TASK TO COMPLETE: Using the listing below, show all lines that hold the word "serial".
(Beginning of RECORDS PROVIDED)
-- ==== Sys2Proof/Certificates/Slice0/Obligations.lean ====
section
/-! DEFINITION. The statements about the model that the provers prove. -/

open Sys2Proof Sys2Proof.Machine

/-! ## The machine -/

/-- A step takes the command at the front of the queue and runs it on the state with the rest of the queue. The queue of commands and what
a step does with it are the model's choice (logs 11 and 80): no rule of the spec speaks of them. -/
def Obligations.StepRunsFrontCommand : Prop :=
  ∀ (c : Instr) (rest : List Instr) (s : State), step { s with pending := c :: rest } = exec c { s with pending := rest }

/-- With no command waiting a step lets 1 ns of device time pass while standby is present, and changes nothing else (the model's
choice, log 3). -/
def Obligations.IdleStepPassesTime : Prop :=
  ∀ s : State, s.pending = [] →
    ∃ u, step s = .next u ∧ { u with pw := { u.pw with time := s.pw.time } } = s ∧
      u.pw.time = (if s.pw.vsb then s.pw.time + 1 else s.pw.time)

/-- Every command completes from every state, and a step answers with the command's own effect: the command at the front is
taken once, the commands behind it stand as they did, in their order, and no command changes the variant or the serial number (00
R2). What standby, PWR_PERMIT and the sensors are at after their commands is in the step's answer, whatever the state before (13
R387, R399, R400; 16 R470, Table PKG-5). That a command whose conditions do not hold completes by leaving the state as it is, so that
every command completes from every state, is the model's choice (log 2). -/
def Obligations.EveryCommandCompletes : Prop :=
  (∀ (c : Instr) (rest : List Instr) (s : State), ∃ u, step { s with pending := c :: rest } = .next u ∧
    Completes c { s with pending := rest } u ∧ u.pending = rest ∧ u.variant = s.variant ∧ u.serial = s.serial) ∧
  (∀ (rest : List Instr) (s : State),
    (∀ ok, ∃ u, step { s with pending := .vsbApplied ok :: rest } = .next u ∧ u.pw.vsb = true) ∧
    (∃ u, step { s with pending := .vsbLoss :: rest } = .next u ∧ u.pw.vsb = false) ∧
    (∀ n, 1000000 ≤ n → ∃ u, step { s with pending := .pwrPermitAssert n :: rest } = .next u ∧ u.pw.permit = true) ∧
    (∀ n, 1000000 ≤ n → ∃ u, step { s with pending := .pwrPermitDeassert n :: rest } = .next u ∧ u.pw.permit = false) ∧
    (∀ v, s.helmRuns = true → ∃ u, step { s with pending := .sensorSample v :: rest } = .next u ∧
      u.pw.vin = v.vin ∧ u.pw.standbyV = v.standby ∧ u.pw.current = v.current ∧ u.pw.power = v.power ∧ u.pw.helmT = v.helm))

/-- Bytes written to a memory are read back, every other address reads as before, and the canonical form is kept; the same holds of device
memory, journal ring included (11 R358). -/
def Obligations.MemoryReadAfterWrite : Prop :=
  (∀ (m : Memory) (a : Nat) (bs : List Byte),
    (m.writeN a bs).readN a bs.length = bs ∧
      (∀ b, b < a ∨ a + bs.length ≤ b → (m.writeN a bs).read b = m.read b) ∧
      (m.wf = true → (m.writeN a bs).wf = true)) ∧
  (∀ (s : State) (a : Nat) (bs : List Byte),
    (s.devWrite a bs).devRead a bs.length = bs ∧
      (∀ b, b < a ∨ a + bs.length ≤ b → (s.devWrite a bs).devByte b = s.devByte b) ∧
      { s.devWrite a bs with mem := s.mem, jmem := s.jmem } = s)

/-- Every step keeps device memory, the journal's reservation, host memory and both firmware banks in their canonical form. -/
def Obligations.StepKeepsMemoriesCanonical : Prop :=
  ∀ s u : State, MemoriesWf s → step s = .next u → MemoriesWf u

/-- Every step keeps the firmware banks safe from rollback: the active bank satisfies ROLLBACK_COUNTER. -/
def Obligations.StepKeepsFirmwareSafe : Prop :=
  ∀ s u : State, FirmwareSafe s → step s = .next u → FirmwareSafe u ∧ s.helm.rollback ≤ u.helm.rollback

/-- The reset state has what every step keeps: those memories in their canonical form and safe firmware. -/
def Obligations.InvariantsHoldAtReset : Prop := MemoriesWf State.reset ∧ FirmwareSafe State.reset

/-! ## Firings of a tile (02, 03, 04) -/

/-- What a unit of a tile has in hand: an entry that names it, on a tile whose door is open and which fires; the rest of the
tile is as it was, but for windows that open with the firing. That the units `e.before k` have acted before, where units of one firing
share a stream, is the model's choice (log 31). -/
def Obligations.FiringStarts : Prop :=
  ∀ (s : State) (t k : Nat) (m : TileImg) (e : Entry) (x : Tile), s.begin t k = some (m, e, x) →
    s.img t = some m ∧ e = m.entryAt (s.tile t).entry ∧ e.names k = true ∧
      s.doorClosed .dataflow (s.physOf (tileRegion t)) = false ∧ x.st = .fire ∧ x.firing.isSome = true ∧
      x = { s.tile t with st := x.st, firing := x.firing, wins := x.wins } ∧
      (∀ j ∈ e.before k, ∀ f, x.firing = some f → j ∈ f.done)
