-- ==== Sys2Proof/Laws/Tab.lean ====
section
/-! SUPPORT. Laws of sparse tables: what a set entry reads as, that it leaves every other entry alone, and that it keeps the
canonical form. -/

namespace Sys2Proof.Machine

variable {α : Type}

theorem tget_tdel_same (d : α) (t : Tab α) (k : Nat) : tget d (tdel t k) k = d := by
  induction t with
  | nil => rfl
  | cons e t ih =>
    by_cases h : e.1 = k
    · simpa [tdel, h] using ih
    · simpa [tdel, h, tget] using ih

theorem tget_tdel_other (d : α) (t : Tab α) {j k : Nat} (h : j ≠ k) : tget d (tdel t k) j = tget d t j := by
  induction t with
  | nil => rfl
  | cons e t ih =>
    by_cases hk : e.1 = k
    · simpa [tdel, hk, tget, Ne.symm h] using ih
    · by_cases hj : e.1 = j
      · simp [tdel, tget, hj, h]
      · simpa [tdel, hk, tget, hj] using ih

theorem tget_tinsert_same (d : α) (t : Tab α) (k : Nat) (v : α) (h : ∀ e ∈ t, e.1 ≠ k) : tget d (tinsert t k v) k = v := by
  induction t with
  | nil => simp [tinsert, tget]
  | cons e t ih =>
    by_cases hk : k < e.1
    · simp [tinsert, hk, tget]
    · simpa [tinsert, hk, tget, h e List.mem_cons_self] using ih (fun x hx => h x (List.mem_cons_of_mem _ hx))

theorem tget_tinsert_other (d : α) (t : Tab α) {j k : Nat} (v : α) (h : j ≠ k) : tget d (tinsert t k v) j = tget d t j := by
  induction t with
  | nil => simp [tinsert, tget, Ne.symm h]
  | cons e t ih =>
    obtain ⟨i, x⟩ := e
    by_cases hk : k < i
    · simp [tinsert, hk, tget, Ne.symm h]
    · by_cases hj : i = j
      · subst hj
        simp [tinsert, hk, tget]
      · simp [tinsert, hk, tget, hj, ih]

theorem key_ne_of_mem_tdel {t : Tab α} {k : Nat} {e : Nat × α} (h : e ∈ tdel t k) : e.1 ≠ k := by
  simpa using (List.mem_filter.1 h).2

variable [DecidableEq α]

/-- A set entry reads as it was set. -/
@[simp] theorem tget_tset_same (d : α) (t : Tab α) (k : Nat) (v : α) : tget d (tset d t k v) k = v := by
  unfold tset
  split
  · rw [tget_tdel_same, ‹v = d›]
  · exact tget_tinsert_same d _ k v (fun e h => key_ne_of_mem_tdel h)

/-- Every other entry reads as before. -/
theorem tget_tset_other (d : α) (t : Tab α) {j k : Nat} (v : α) (h : j ≠ k) : tget d (tset d t k v) j = tget d t j := by
  unfold tset
  split
  · exact tget_tdel_other d t h
  · rw [tget_tinsert_other d _ v h, tget_tdel_other d t h]

@[simp] theorem tget_tmod_same (d : α) (t : Tab α) (k : Nat) (f : α → α) : tget d (tmod d t k f) k = f (tget d t k) := by
  simp [tmod]

theorem tget_tmod_other (d : α) (t : Tab α) {j k : Nat} (f : α → α) (h : j ≠ k) : tget d (tmod d t k f) j = tget d t j :=
  tget_tset_other d t _ h

/-- The bound below which no key of a canonical table lies. -/
theorem tabWfFrom_lower (d : α) (lo lo' : Option Nat) (t : Tab α) (h : tabWfFrom d lo t = true)
    (hl : ∀ l, lo' = some l → ∀ e ∈ t, l < e.1) : tabWfFrom d lo' t = true := by
  cases t with
  | nil => rfl
  | cons e t =>
    obtain ⟨i, v⟩ := e
    simp only [tabWfFrom, Bool.and_eq_true] at h ⊢
    refine ⟨⟨?_, h.1.2⟩, h.2⟩
    cases lo' with
    | none => rfl
    | some l => simpa using hl l rfl (i, v) List.mem_cons_self

theorem tabWfFrom_keys (d : α) (t : Tab α) : ∀ (lo : Option Nat), tabWfFrom d lo t = true → ∀ l, lo = some l → ∀ e ∈ t, l < e.1 := by
  induction t with
  | nil => intro _ _ _ _ e he; cases he
  | cons e t ih =>
    obtain ⟨i, v⟩ := e
    rintro _ h l rfl x hx
    simp only [tabWfFrom, Bool.and_eq_true, decide_eq_true_eq] at h
    rcases List.mem_cons.1 hx with rfl | hx
    · exact h.1.1
    · exact Nat.lt_trans h.1.1 (ih (some i) h.2 i rfl x hx)

theorem tabWfFrom_tdel (d : α) (k : Nat) (t : Tab α) : ∀ (lo : Option Nat), tabWfFrom d lo t = true → tabWfFrom d lo (tdel t k) = true := by
  induction t with
  | nil => intro _ h; exact h
  | cons e t ih =>
    obtain ⟨i, v⟩ := e
    intro lo h
    have hs := h
    simp only [tabWfFrom, Bool.and_eq_true] at h
    by_cases hk : i = k
    · have : tdel ((i, v) :: t) k = tdel t k := by simp [tdel, hk]
      rw [this]
      refine tabWfFrom_lower d (some i) lo _ (ih _ h.2) (fun l hl x hx => ?_)
      exact tabWfFrom_keys d _ lo hs l hl x (List.mem_cons_of_mem _ (List.mem_filter.1 hx).1)
    · have : tdel ((i, v) :: t) k = (i, v) :: tdel t k := by simp [tdel, hk]
      rw [this]
      simp only [tabWfFrom, Bool.and_eq_true]
      exact ⟨h.1, ih _ h.2⟩

theorem tabWfFrom_tinsert (d : α) (k : Nat) (v : α) (hv : v ≠ d) (t : Tab α) : ∀ (lo : Option Nat), tabWfFrom d lo t = true →
    (∀ l, lo = some l → l < k) → (∀ e ∈ t, e.1 ≠ k) → tabWfFrom d lo (tinsert t k v) = true := by
  induction t with
  | nil =>
    intro lo _ hl _
    cases lo with
    | none => simp [tinsert, tabWfFrom, hv]
    | some l => simp [tinsert, tabWfFrom, hv, hl l rfl]
  | cons e t ih =>
    obtain ⟨i, x⟩ := e
    intro lo h hl hk
    by_cases hi : k < i
    · have h2 := h
      simp only [tabWfFrom, Bool.and_eq_true] at h
      simp only [tinsert, hi, if_true, tabWfFrom, Bool.and_eq_true, decide_eq_true_eq]
      refine ⟨⟨?_, hv⟩, ⟨trivial, by simpa using h.1.2⟩, h.2⟩
      cases lo with
      | none => trivial
      | some l => simpa using hl l rfl
    · simp only [tabWfFrom, Bool.and_eq_true] at h
      simp only [tinsert, hi, if_false, tabWfFrom, Bool.and_eq_true]
      have hik : i ≠ k := hk (i, x) List.mem_cons_self
      exact ⟨h.1, ih _ h.2 (fun l hl => by cases hl; omega) (fun y hy => hk y (List.mem_cons_of_mem _ hy))⟩

/-- A set entry keeps the canonical form. -/
theorem tabWf_tset (d : α) (t : Tab α) (k : Nat) (v : α) (h : tabWf d t = true) : tabWf d (tset d t k v) = true := by
  unfold tset tabWf
  split
  · exact tabWfFrom_tdel d k t none h
  · exact tabWfFrom_tinsert d k v ‹_› _ none (tabWfFrom_tdel d k t none h) (fun l hl => by cases hl) (fun e he => key_ne_of_mem_tdel he)

end Sys2Proof.Machine
end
(End of RECORDS PROVIDED)
REPLY:
taken once, the commands behind it stand as they did, in their order, and no command changes the variant or the serial number (00
    Completes c { s with pending := rest } u ∧ u.pending = rest ∧ u.variant = s.variant ∧ u.serial = s.serial) ∧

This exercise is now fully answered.